Os exemplos são muitos. É falso que o artigo 14 prevê a intervenção militar ou federal; que o aplicativo do STF não permite denúncias contra o PT; que o STF e o TSE criaram leis para cassar os cristãos eleitos; que a Justiça determinou a liquidação do estoque da Daslu; que o Tribunal de Estrasburgo determinou a anulação do casamento homossexual; que Alexandre de Moraes aparece em foto jantando com José Dirceu; e que o Júri concluiu que Maria da Penha foi morta por um assaltante, não pelo marido.

Cada uma dessas frases refere-se a elementos verificáveis. Há, inclusive, todo um trabalho de recuperação da verdade informativa realizado com esmero e atenção.

A polêmica entre impedimento e golpe é de outra natureza: faz parte do ­domínio da interpretação. O tema não é novo. Os historiadores discutem se “renascimento” é um conceito adequado para se caracterizar determinado momento histórico da Europa Ocidental. Alguns dizem não existir Renascimento (com maiúscula), mas apenas um conjunto de transformações específicas à vida cultural e estética italiana. Outros discordam: há uma história do Renascimento, e ela não se limita à Itália.

O tema torna-se então uma controvérsia. O ano de 1868 é visto, no Japão, como revolução Meiji ou restauração.
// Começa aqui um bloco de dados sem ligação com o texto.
-- ==== Sys2Proof/Proofs/RawGroup.lean ====
section
/-! PROOFS. STRM_RAW_GROUP (R262, R393): the reassignment of the flows keeps the group, the command's checks one by one, and from that
Obligations.RawGroup. -/

namespace Sys2Proof.Machine

/-! ## Moving flows and writing records keep the RAW group -/

/-- The ports of the hub's one RAW group (R262, R393). A name of its own and not the bare projection: under it the kernel compares two hubs
as they stand, where a projection makes it evaluate the spool's limits. -/
def Hub.group (h : Hub) : List Nat := h.strm.rawGroup

theorem Hub.flows_group (h : Hub) (l : List Flow) : ({ h with flows := l } : Hub).group = h.group := rfl
theorem Hub.hk_group (h : Hub) (x : Hk) : ({ h with hk := x } : Hub).group = h.group := rfl
theorem Hub.setFlow_group (h : Hub) (k : FlowKey) (g : Flow → Flow) : (h.setFlow k g).group = h.group := rfl
theorem Hub.mapCh_group (h : Hub) (g : Nat → Chan → Chan) : (h.mapCh g).group = h.group := rfl

theorem Hub.spoolTouch_group (h : Hub) (d : Nat) (was : Seqs) : (h.spoolTouch d was).group = h.group := by
  unfold Hub.spoolTouch
  simp only
  rw [Hub.flows_group]
  split
  · rfl
  · split
    case h_1 => rfl
    case h_2 =>
      rw [Hub.setFlow_group, Hub.mapCh_group, Hub.flows_group, iter_keeps Hub.group]
      · rfl
      · intro g
        split
        · split <;> rfl
        · rfl
    case h_3 => rfl

theorem Hub.watermarks_group (h : Hub) : h.watermarks.group = h.group := by
  unfold Hub.watermarks
  refine forAll_keeps Hub.group _ (fun p g => ?_) _ _
  dsimp only
  split <;> rfl

theorem Hub.emitRecord_group (h : Hub) (k : FlowKey) (stream : Nat) (rcd : Bytes) : (h.emitRecord k stream rcd).group = h.group := by
  unfold Hub.emitRecord Hub.emitSince
  split
  · rfl
  · split
    · rfl
    · rw [Hub.watermarks_group, Hub.spoolTouch_group, Hub.setFlow_group]

theorem Hub.hkRecord_group (h : Hub) (t kind : Nat) (p : Bytes) : (h.hkRecord t kind p).group = h.group := by
  unfold Hub.hkRecord
  simp only
  split
  · rw [Hub.emitRecord_group, Hub.hk_group]
  · rfl

theorem Hub.record_group (h : Hub) (kind : Nat) (p : Bytes) : (h.record kind p).group = h.group := by
  unfold Hub.record Hub.recordAt
  by_cases noneDropped : h.hk.dropped = 0
  · simp only [noneDropped, ↓reduceIte]
    split
    · rfl
    · exact Hub.hkRecord_group _ _ _ _
  · simp only [noneDropped, ↓reduceIte]
    split
    · rfl
    · rw [Hub.hkRecord_group, Hub.hkRecord_group, Hub.hk_group]

/-- A NOTICE is a record alone: it is no fault to keep or to log (R427). -/
theorem Hub.notice_eq_record (h : Hub) (unit : Word) (code : Nat) (arg0 arg1 : Word) :
    h.notice unit code arg0 arg1 = h.record 1 (eventB unit code 0 1 arg0 arg1) := by
  unfold Hub.notice Hub.event Hub.eventAt
  exact if_pos rfl

theorem Hub.rawReassign_group (h : Hub) : h.rawReassign.group = h.group := by
  unfold Hub.rawReassign
  refine forAll_keeps Hub.group _ (fun k g => ?_) _ h
  split
  · rfl
  · split
    · rfl
    · rw [Hub.notice_eq_record, Hub.record_group]
      rfl

/-! ## The checks -/

/-- RATE and WIDTH of LINK_CFG stand side by side (Table 11-1): ports are alike in both where the joint field is the same. -/
theorem rate_width_eq_iff (v w : Word) : (fld v 22 20, fld v 19 18) = (fld w 22 20, fld w 19 18) ↔ fld v 22 18 = fld w 22 18 := by
  simp only [fld, Prod.mk.injEq, Nat.shiftRight_eq_div_pow]
  omega

theorem Hub.onDies_up (h : Hub) {dies : List Nat} (up : ∀ d ∈ dies, h.dieDown d = false) (k : Hub) : h.onDies dies k = k := by
  have noneDown : dies.filter h.dieDown = [] := by simpa using up
  rw [Hub.onDies, noneDown]
  rfl

theorem Hub.onDies_down (h : Hub) {dies : List Nat} (down : ∃ d ∈ dies, h.dieDown d = true) (k : Hub) :
    ∃ d, h.onDies dies k = h.refuseDie St.fault d := by
  obtain ⟨d, -, refused⟩ | ⟨noDown, -⟩ := h.onDies_cases dies k
  · exact ⟨d, refused⟩
  · obtain ⟨d, named, isDown⟩ := down
    have empty : dies.filter h.dieDown = [] := List.min?_eq_none_iff.1 noDown
    exact absurd isDown (List.filter_eq_nil_iff.1 empty d named)

/-! ## STRM_RAW_GROUP -/

theorem exec_strmRawGroup (ports : List Nat) (s : State) :
    exec (.strmRawGroup ports) s = .next ⟨s.hub.strmRawGroup ports, s.pending⟩ := rfl

/-- The ports of a request are unfit to form a group: too many, one that is not a branch port in PLAIN, or not all alike (R24, R262). -/
def Hub.rawUnfit (h : Hub) (ports : List Nat) : Prop :=
  8 < ports.length ∨ ∃ i ∈ ports, h.plainPort i = false ∨ fld (h.prt i).cfg 22 18 ≠ fld (h.prt (ports.headD 0)).cfg 22 18

/-- The command's own test of the ports. -/
theorem Hub.rawUnfit_iff (h : Hub) (ports : List Nat) :
    h.rawUnfit ports ↔ 8 < ports.length ∨ (!ports.all h.plainPort) = true ∨
      ports.any (fun p => (fld (h.prt p).cfg 22 20, fld (h.prt p).cfg 19 18) !=
        (fld (h.prt (ports.headD 0)).cfg 22 20, fld (h.prt (ports.headD 0)).cfg 19 18)) = true := by
  simp only [Hub.rawUnfit, ← rate_width_eq_iff, ne_eq, Bool.not_eq_true', List.all_eq_false, List.any_eq_true, bne_iff_ne,
    Bool.not_eq_true, and_or_left, exists_or]

theorem Hub.not_rawUnfit (h : Hub) {ports : List Nat} (few : ports.length ≤ 8)
    (alike : ∀ i ∈ ports, h.plainPort i = true ∧ fld (h.prt i).cfg 22 18 = fld (h.prt (ports.headD 0)).cfg 22 18) :
    ¬h.rawUnfit ports := by
  rintro (many | ⟨i, mem, notPlain | differs⟩)
  · exact absurd few (Nat.not_le.2 many)
  · exact absurd (alike i mem).1 (ne_true_of_eq_false notPlain)
  · exact differs (alike i mem).2

theorem Hub.rawUnfit.ne_nil {h : Hub} {ports : List Nat} (unfit : h.rawUnfit ports) : ports ≠ [] := by
  rintro rfl
  simp [Hub.rawUnfit] at unfit

/-- The hub once a group is formed and the flows are assigned to its ports (R262). -/
def Hub.withRawGroup (h : Hub) (ports : List Nat) : Hub :=
  ({ h with strm := { h.strm with rawGroup := ports, stopped := [] } } : Hub).rawReassign

theorem Hub.withRawGroup_group (h : Hub) (ports : List Nat) : (h.withRawGroup ports).group = ports :=
  Hub.rawReassign_group _

theorem Hub.strmRawGroup_dissolve_refused (h : Hub) (raw : h.chans.any (·.rawEn) = true) : h.strmRawGroup [] = h.refuse St.badArg :=
  if_pos raw

theorem Hub.strmRawGroup_dissolve (h : Hub) (idle : h.chans.any (·.rawEn) = false) :
    h.strmRawGroup [] = ({ h with strm := { h.strm with rawGroup := [] } } : Hub).ok [] :=
  if_neg (ne_true_of_eq_false idle)

theorem Hub.strmRawGroup_unfit (h : Hub) {ports : List Nat} (unfit : h.rawUnfit ports) : h.strmRawGroup ports = h.refuse St.badArg := by
  rw [Hub.strmRawGroup, if_neg (by simpa using unfit.ne_nil), if_pos ((h.rawUnfit_iff ports).1 unfit)]

/-- Ports that are fit to form a group meet two more checks: their dies, then their capacity. -/
theorem Hub.strmRawGroup_fit (h : Hub) {ports : List Nat} (nonempty : ports ≠ []) (fit : ¬h.rawUnfit ports) :
    h.strmRawGroup ports = h.onDies (ports.map (· / 4))
      (if (h.rawPlan ports h.rawFlows.length).isNone then h.refuse St.budget else (h.withRawGroup ports).ok []) := by
  rw [Hub.strmRawGroup, if_neg (by simpa using nonempty), if_neg (mt (h.rawUnfit_iff ports).2 fit)]
  rfl

section Forms

variable (h : Hub) {ports : List Nat} (nonempty : ports ≠ []) (fit : ¬h.rawUnfit ports)
include nonempty fit

theorem Hub.strmRawGroup_up (up : ∀ i ∈ ports, h.dieDown (i / 4) = false) : h.strmRawGroup ports =
    if (h.rawPlan ports h.rawFlows.length).isNone then h.refuse St.budget else (h.withRawGroup ports).ok [] := by
  rw [h.strmRawGroup_fit nonempty fit, h.onDies_up (by simpa using up)]

theorem Hub.strmRawGroup_down (down : ∃ i ∈ ports, h.dieDown (i / 4) = true) :
    ∃ d, h.strmRawGroup ports = h.refuseDie St.fault d := by
  rw [h.strmRawGroup_fit nonempty fit]
  exact h.onDies_down (by simpa using down) _

end Forms

end Sys2Proof.Machine

open Sys2Proof Sys2Proof.Machine

/-- Settles O34, check by check in the order in which the command makes them (R24, R262, R380, R393). -/
theorem rawGroup : Obligations.RawGroup := by
  intro s ports alike
  refine ⟨?stays, ?dissolves, ?unfit, ?forms, ?budget, ?down⟩
  case stays =>
    intro raw
    rw [exec_strmRawGroup, s.hub.strmRawGroup_dissolve_refused raw]
  case dissolves =>
    intro idle
    rw [exec_strmRawGroup, s.hub.strmRawGroup_dissolve idle]
  case unfit =>
    intro unfit
    rw [exec_strmRawGroup, s.hub.strmRawGroup_unfit unfit]
  case forms =>
    intro nonempty few same up plan
    have carried : ¬(s.hub.rawPlan ports s.hub.rawFlows.length).isNone = true := by
      simpa [Option.isSome_iff_ne_none] using plan
    rw [exec_strmRawGroup, s.hub.strmRawGroup_up nonempty (s.hub.not_rawUnfit few same) up, if_neg carried]
    exact ⟨_, rfl, rfl, s.hub.withRawGroup_group ports⟩
  case budget =>
    intro nonempty few same up exceeds
    rw [exec_strmRawGroup, s.hub.strmRawGroup_up nonempty (s.hub.not_rawUnfit few same) up, exceeds]
    rfl
  case down =>
    intro nonempty few same down
    obtain ⟨d, refused⟩ := s.hub.strmRawGroup_down nonempty (s.hub.not_rawUnfit few same) down
    exact ⟨d, by rw [exec_strmRawGroup, refused]⟩
end

section
/-! PROOFS. The form of a hub (the part, the lengths of its lists, its two addressed memories): what each meaning of the model leaves of it,
function by function in the order of the model, and from that Obligations.EveryStepKeepsInvariant. -/

namespace Sys2Proof.Machine

/-- What the invariant of a hub speaks of: the part, the lengths of the hub's lists, and its two addressed memories. -/
structure Form where
  ident : Ident
  chans : Nat
  octs : Nat
  dies : Nat
  ports : Nat
  reps : Nat
  pins : Nat
  kons : Nat
  caps : Nat
  tins : Nat
  fc : Nat
  fci : Nat
  tag : List (Nat × Word)
  mbi : List (Nat × Word)

/-- The form of a hub. -/
def Hub.form (h : Hub) : Form :=
  ⟨h.ident, h.chans.length, h.octs.length, h.dies.length, h.ports.length, h.reps.length, h.trg.pins.length, h.trg.kons.length,
    h.caps.length, h.tm.tins.length, h.strm.fc.length, h.strm.fci.length, h.tag.mem, h.dbw.mbi⟩

/-- An update of a hub's fields keeps the form where it keeps the lengths and the two memories. -/
theorem Hub.form_update (h : Hub) {clk : Clk} {tm : Tm} {chans : List Chan} {octs : List Octet} {reps : List Rep} {dies : List Die}
    {trg : Trg} {caps : List (Option Capture)} {nextTrain : Nat} {saved : List SavedChurn} {jobs : List ChurnJob} {nextHandle nextJob : Nat}
    {flows : List Flow} {strm : Strm} {hk : Hk} {sep : Sep} {ports : List Port} {enm : Enum} {mgmt : Mgmt} {dbw : Dbw} {fseal : Seal}
    {flt : Flt} {cal : Cal} {pwr : Pwr} {pmbus : Pmbus} {boot : Boot} {flash : Flash} {tag : Tag} {tap : Tap} {fresh : Nat}
    (tins : tm.tins.length = h.tm.tins.length) (chs : chans.length = h.chans.length) (os : octs.length = h.octs.length)
    (rs : reps.length = h.reps.length) (ds : dies.length = h.dies.length) (pins : trg.pins.length = h.trg.pins.length)
    (kons : trg.kons.length = h.trg.kons.length) (cs : caps.length = h.caps.length) (fc : strm.fc.length = h.strm.fc.length)
    (fci : strm.fci.length = h.strm.fci.length) (ps : ports.length = h.ports.length) (mbi : dbw.mbi = h.dbw.mbi)
    (mem : tag.mem = h.tag.mem) :
    (Hub.mk h.ident clk tm chans octs reps dies trg caps nextTrain saved jobs nextHandle nextJob flows strm hk sep ports enm mgmt dbw
      fseal flt cal pwr pmbus boot flash tag tap fresh).form = h.form := by
  simp only [Hub.form, tins, chs, os, rs, ds, pins, kons, cs, fc, fci, ps, mbi, mem]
O aspecto revolucionário sublinha o advento da modernidade e da industrialização, a ruptura com a ordem tradicional dos samurais. É uma data emblemática, pois a modernização do Japão se faz antes de alguns países da Europa Ocidental e ­pari passu com os Estados Unidos.

Reputa-se como fake news toda versão antagônica produzida por um suposto inimigo

Os conservadores, no entanto, ao construir um fio imaginário da história que liga a figura do imperador desde a corte Heian (século VII) às transformações do fim do século XIX preferem o termo restauração. Em princípio, o imperador, sufocado pelo poder dos clãs samurais, emergiria para unir o povo japonês em torno da aspiração à coesão nacional.

Neste caso, as duas perspectivas se aproximam, ainda que enfatizem dimensões distintas. Revolução ou restauração são interpretações, não fake news. A “verdade histórica” é distinta da “verdade informativa”.

O debate tupiniquim situa-se nesse contexto. As forças de esquerda privilegiam a ruptura democrática incentivada pela elite econômica e política – não nos esqueçamos de que os conglomerados midiáticos apoiaram a “nova ordem dos fatos”, assim como o fizeram durante a ditadura.

Como as razões para o impedimento eram frágeis e inconsistentes, foi preciso maquiá-las e dar-lhes uma roupagem jurídica capaz de tornar o invólucro palatável. A partir de um falso motivo ético-político, rompia-se com a ordem democrática. Essa ambiguidade se reflete na sentença proferida: Dilma Rousseff é cassada como presidente, mas tem garantidos seus direitos políticos.

Os conservadores minimizam o motivo da destituição. Montado o argumento jurídico, o que importaria seria o procedimento processual, sem desvios das regras institucionais consagradas.

Neste caso, a causa permanecia oculta, funcionando apenas como gatilho de uma ruptura ordenada, na qual as instituições democráticas estariam preservadas. Oculta-se dessa forma o clima de lavajatismo e intolerância.

Mas seria tudo isso fake news? A disputa sobre o significado de impedimento é, na verdade, uma controvérsia de versões, que nada tem a ver com a transmissão das informações. Ela não pode ser conferida nos sites que zelam pela veracidade das notícias.

Embora fundada na análise dos fatos, a verdade histórica não pode ser checada como algo que afirma ou desmente aquilo que se diz. A interpretação é sua natureza. Não existe um Site (com maiúscula) no qual a verdade final possa ser consagrada – a não ser em casos de negacionismos.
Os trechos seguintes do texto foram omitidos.